Activity. In the entries below, find the line with "let c := rd l 2" and print exactly every line from there up to and including the line with "e.toNat false a", with no other lines.

Recorded data.
====================

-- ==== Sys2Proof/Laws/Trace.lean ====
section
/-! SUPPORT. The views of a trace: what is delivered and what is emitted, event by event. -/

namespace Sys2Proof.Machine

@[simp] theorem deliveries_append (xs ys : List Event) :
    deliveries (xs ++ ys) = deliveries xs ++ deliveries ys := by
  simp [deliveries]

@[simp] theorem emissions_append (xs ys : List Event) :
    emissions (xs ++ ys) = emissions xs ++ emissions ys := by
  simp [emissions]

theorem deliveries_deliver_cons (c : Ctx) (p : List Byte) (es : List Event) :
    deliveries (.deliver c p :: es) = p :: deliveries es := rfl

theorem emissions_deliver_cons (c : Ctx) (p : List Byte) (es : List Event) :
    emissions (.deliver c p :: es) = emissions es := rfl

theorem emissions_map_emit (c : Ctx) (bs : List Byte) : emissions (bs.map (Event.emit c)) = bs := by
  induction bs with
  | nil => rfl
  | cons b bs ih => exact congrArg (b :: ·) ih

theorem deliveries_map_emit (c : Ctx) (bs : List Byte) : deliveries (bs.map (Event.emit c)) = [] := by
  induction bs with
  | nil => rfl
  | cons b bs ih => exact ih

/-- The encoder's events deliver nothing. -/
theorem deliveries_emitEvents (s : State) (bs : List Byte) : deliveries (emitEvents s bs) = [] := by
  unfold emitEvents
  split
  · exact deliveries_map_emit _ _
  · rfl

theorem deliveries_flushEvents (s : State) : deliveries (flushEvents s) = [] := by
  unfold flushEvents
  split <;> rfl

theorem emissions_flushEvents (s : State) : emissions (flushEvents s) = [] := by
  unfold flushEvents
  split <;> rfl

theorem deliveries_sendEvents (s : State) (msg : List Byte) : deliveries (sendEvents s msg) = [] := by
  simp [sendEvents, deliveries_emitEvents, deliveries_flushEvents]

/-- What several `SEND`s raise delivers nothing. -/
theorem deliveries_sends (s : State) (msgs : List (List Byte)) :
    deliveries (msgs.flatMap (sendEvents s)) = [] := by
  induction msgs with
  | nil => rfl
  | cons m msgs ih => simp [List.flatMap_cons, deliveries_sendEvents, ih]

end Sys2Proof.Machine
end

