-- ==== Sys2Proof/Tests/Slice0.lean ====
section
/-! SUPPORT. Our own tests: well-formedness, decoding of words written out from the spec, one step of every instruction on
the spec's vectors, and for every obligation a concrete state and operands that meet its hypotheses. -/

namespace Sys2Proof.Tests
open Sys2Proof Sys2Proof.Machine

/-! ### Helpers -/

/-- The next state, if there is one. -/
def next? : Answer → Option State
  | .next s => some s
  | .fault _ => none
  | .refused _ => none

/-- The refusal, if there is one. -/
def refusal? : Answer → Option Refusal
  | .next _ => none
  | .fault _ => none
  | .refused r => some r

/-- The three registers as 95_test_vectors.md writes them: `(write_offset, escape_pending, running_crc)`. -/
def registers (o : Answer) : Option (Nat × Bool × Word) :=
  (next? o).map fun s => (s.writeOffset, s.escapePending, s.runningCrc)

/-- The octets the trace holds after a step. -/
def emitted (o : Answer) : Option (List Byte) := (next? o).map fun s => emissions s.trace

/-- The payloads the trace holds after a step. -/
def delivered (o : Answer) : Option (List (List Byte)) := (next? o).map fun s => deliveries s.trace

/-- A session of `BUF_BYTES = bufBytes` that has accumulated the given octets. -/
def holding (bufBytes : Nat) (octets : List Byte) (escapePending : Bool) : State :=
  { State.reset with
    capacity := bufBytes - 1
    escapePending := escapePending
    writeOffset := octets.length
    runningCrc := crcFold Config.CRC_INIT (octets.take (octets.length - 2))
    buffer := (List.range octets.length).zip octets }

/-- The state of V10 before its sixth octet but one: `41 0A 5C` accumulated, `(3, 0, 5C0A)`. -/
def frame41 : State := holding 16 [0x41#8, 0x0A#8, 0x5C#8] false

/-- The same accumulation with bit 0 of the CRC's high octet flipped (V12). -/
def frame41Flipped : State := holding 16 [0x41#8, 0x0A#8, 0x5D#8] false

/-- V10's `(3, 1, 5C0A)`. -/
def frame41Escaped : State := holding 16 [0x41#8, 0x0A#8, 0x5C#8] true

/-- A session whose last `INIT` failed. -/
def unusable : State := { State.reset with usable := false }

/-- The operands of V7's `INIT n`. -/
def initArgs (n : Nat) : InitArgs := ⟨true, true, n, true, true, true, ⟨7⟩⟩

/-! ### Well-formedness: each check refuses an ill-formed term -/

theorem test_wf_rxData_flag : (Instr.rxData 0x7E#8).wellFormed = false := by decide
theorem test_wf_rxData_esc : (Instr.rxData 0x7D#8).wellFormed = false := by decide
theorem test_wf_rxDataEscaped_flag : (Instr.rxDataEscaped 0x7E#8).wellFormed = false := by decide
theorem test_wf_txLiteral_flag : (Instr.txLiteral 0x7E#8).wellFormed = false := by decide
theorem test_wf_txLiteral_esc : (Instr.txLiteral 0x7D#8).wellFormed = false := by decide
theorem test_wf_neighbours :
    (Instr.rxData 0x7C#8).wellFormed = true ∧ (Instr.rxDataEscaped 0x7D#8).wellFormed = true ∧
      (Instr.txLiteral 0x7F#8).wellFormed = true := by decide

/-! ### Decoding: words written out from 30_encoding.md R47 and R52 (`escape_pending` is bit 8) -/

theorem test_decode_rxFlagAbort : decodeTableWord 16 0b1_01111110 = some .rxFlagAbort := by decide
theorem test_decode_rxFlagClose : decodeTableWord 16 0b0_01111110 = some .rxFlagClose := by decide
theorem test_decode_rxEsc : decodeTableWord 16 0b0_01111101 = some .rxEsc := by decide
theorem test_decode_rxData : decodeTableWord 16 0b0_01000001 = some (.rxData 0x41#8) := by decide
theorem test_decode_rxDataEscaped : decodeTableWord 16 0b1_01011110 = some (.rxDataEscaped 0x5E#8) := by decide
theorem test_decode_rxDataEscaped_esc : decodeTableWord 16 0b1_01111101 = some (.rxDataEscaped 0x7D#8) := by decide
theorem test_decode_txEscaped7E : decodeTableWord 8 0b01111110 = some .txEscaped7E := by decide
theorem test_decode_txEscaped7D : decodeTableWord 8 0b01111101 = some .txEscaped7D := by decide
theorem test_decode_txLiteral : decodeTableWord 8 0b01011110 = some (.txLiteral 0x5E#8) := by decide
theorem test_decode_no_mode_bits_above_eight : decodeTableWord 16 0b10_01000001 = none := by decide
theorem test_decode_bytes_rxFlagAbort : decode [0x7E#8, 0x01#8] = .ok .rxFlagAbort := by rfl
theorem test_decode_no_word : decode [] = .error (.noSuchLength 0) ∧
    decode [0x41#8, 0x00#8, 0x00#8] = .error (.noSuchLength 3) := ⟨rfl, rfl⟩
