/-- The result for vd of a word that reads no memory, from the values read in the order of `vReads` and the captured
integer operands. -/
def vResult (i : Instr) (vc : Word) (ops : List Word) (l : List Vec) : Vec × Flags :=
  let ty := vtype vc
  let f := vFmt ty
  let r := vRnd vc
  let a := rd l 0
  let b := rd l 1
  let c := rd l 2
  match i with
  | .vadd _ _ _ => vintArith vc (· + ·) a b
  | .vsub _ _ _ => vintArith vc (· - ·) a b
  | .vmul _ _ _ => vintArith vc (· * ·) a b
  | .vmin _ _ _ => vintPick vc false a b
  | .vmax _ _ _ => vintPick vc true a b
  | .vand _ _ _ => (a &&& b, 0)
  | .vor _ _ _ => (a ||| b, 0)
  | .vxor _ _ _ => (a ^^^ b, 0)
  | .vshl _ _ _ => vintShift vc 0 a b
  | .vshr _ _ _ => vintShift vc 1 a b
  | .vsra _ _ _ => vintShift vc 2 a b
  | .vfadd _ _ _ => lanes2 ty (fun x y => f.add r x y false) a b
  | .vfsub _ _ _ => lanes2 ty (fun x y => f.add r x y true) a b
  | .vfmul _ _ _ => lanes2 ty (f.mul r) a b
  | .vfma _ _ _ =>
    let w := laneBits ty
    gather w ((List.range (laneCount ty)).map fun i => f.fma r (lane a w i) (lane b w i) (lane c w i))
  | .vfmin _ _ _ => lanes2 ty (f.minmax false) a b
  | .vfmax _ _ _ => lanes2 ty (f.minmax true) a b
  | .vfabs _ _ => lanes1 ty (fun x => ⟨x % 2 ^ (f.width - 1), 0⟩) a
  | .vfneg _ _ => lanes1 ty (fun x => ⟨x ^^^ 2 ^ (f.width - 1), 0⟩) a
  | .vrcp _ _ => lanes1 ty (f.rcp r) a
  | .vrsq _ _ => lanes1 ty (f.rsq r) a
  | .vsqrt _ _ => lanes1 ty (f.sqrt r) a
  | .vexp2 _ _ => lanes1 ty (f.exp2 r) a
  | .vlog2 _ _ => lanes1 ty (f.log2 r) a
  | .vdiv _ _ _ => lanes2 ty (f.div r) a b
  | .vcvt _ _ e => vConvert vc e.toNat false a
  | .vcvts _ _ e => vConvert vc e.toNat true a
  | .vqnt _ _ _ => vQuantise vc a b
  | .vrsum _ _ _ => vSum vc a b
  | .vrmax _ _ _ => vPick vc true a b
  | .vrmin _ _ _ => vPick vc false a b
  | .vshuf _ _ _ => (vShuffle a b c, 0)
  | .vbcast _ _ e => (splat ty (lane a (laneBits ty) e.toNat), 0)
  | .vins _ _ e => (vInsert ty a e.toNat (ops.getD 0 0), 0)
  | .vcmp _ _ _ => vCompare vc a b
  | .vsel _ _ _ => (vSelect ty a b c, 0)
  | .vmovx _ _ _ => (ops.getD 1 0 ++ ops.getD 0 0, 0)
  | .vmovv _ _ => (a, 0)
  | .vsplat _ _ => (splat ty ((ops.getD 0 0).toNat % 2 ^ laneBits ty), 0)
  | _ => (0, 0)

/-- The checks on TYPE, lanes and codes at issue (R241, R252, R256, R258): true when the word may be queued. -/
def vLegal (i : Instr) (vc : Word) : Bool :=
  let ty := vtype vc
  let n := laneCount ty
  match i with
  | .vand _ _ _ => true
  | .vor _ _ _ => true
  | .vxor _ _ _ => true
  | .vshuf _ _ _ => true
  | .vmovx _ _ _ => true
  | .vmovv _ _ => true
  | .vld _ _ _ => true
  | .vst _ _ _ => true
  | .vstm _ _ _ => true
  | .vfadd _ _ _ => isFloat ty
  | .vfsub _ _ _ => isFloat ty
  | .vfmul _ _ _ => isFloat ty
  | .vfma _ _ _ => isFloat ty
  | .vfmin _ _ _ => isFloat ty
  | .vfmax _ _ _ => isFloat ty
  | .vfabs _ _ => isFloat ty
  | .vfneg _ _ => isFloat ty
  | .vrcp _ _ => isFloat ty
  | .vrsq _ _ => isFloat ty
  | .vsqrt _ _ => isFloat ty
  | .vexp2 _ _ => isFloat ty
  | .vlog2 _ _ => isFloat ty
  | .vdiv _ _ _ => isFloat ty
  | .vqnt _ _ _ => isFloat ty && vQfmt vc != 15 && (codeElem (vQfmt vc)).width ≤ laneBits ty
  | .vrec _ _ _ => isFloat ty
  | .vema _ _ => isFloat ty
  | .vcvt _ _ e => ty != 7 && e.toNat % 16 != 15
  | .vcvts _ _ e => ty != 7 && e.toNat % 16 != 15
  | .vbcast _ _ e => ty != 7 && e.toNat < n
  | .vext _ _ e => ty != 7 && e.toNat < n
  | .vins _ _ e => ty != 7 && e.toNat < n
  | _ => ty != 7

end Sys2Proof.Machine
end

====================

Written response.
  let c := rd l 2
  match i with
  | .vadd _ _ _ => vintArith vc (· + ·) a b
  | .vsub _ _ _ => vintArith vc (· - ·) a b
  | .vmul _ _ _ => vintArith vc (· * ·) a b
  | .vmin _ _ _ => vintPick vc false a b
  | .vmax _ _ _ => vintPick vc true a b
  | .vand _ _ _ => (a &&& b, 0)
  | .vor _ _ _ => (a ||| b, 0)
  | .vxor _ _ _ => (a ^^^ b, 0)
  | .vshl _ _ _ => vintShift vc 0 a b
  | .vshr _ _ _ => vintShift vc 1 a b
  | .vsra _ _ _ => vintShift vc 2 a b
  | .vfadd _ _ _ => lanes2 ty (fun x y => f.add r x y false) a b
  | .vfsub _ _ _ => lanes2 ty (fun x y => f.add r x y true) a b
  | .vfmul _ _ _ => lanes2 ty (f.mul r) a b
  | .vfma _ _ _ =>
    let w := laneBits ty
    gather w ((List.range (laneCount ty)).map fun i => f.fma r (lane a w i) (lane b w i) (lane c w i))
  | .vfmin _ _ _ => lanes2 ty (f.minmax false) a b
  | .vfmax _ _ _ => lanes2 ty (f.minmax true) a b
  | .vfabs _ _ => lanes1 ty (fun x => ⟨x % 2 ^ (f.width - 1), 0⟩) a
  | .vfneg _ _ => lanes1 ty (fun x => ⟨x ^^^ 2 ^ (f.width - 1), 0⟩) a
  | .vrcp _ _ => lanes1 ty (f.rcp r) a
  | .vrsq _ _ => lanes1 ty (f.rsq r) a
  | .vsqrt _ _ => lanes1 ty (f.sqrt r) a
  | .vexp2 _ _ => lanes1 ty (f.exp2 r) a
  | .vlog2 _ _ => lanes1 ty (f.log2 r) a
  | .vdiv _ _ _ => lanes2 ty (f.div r) a b
  | .vcvt _ _ e => vConvert vc e.toNat false a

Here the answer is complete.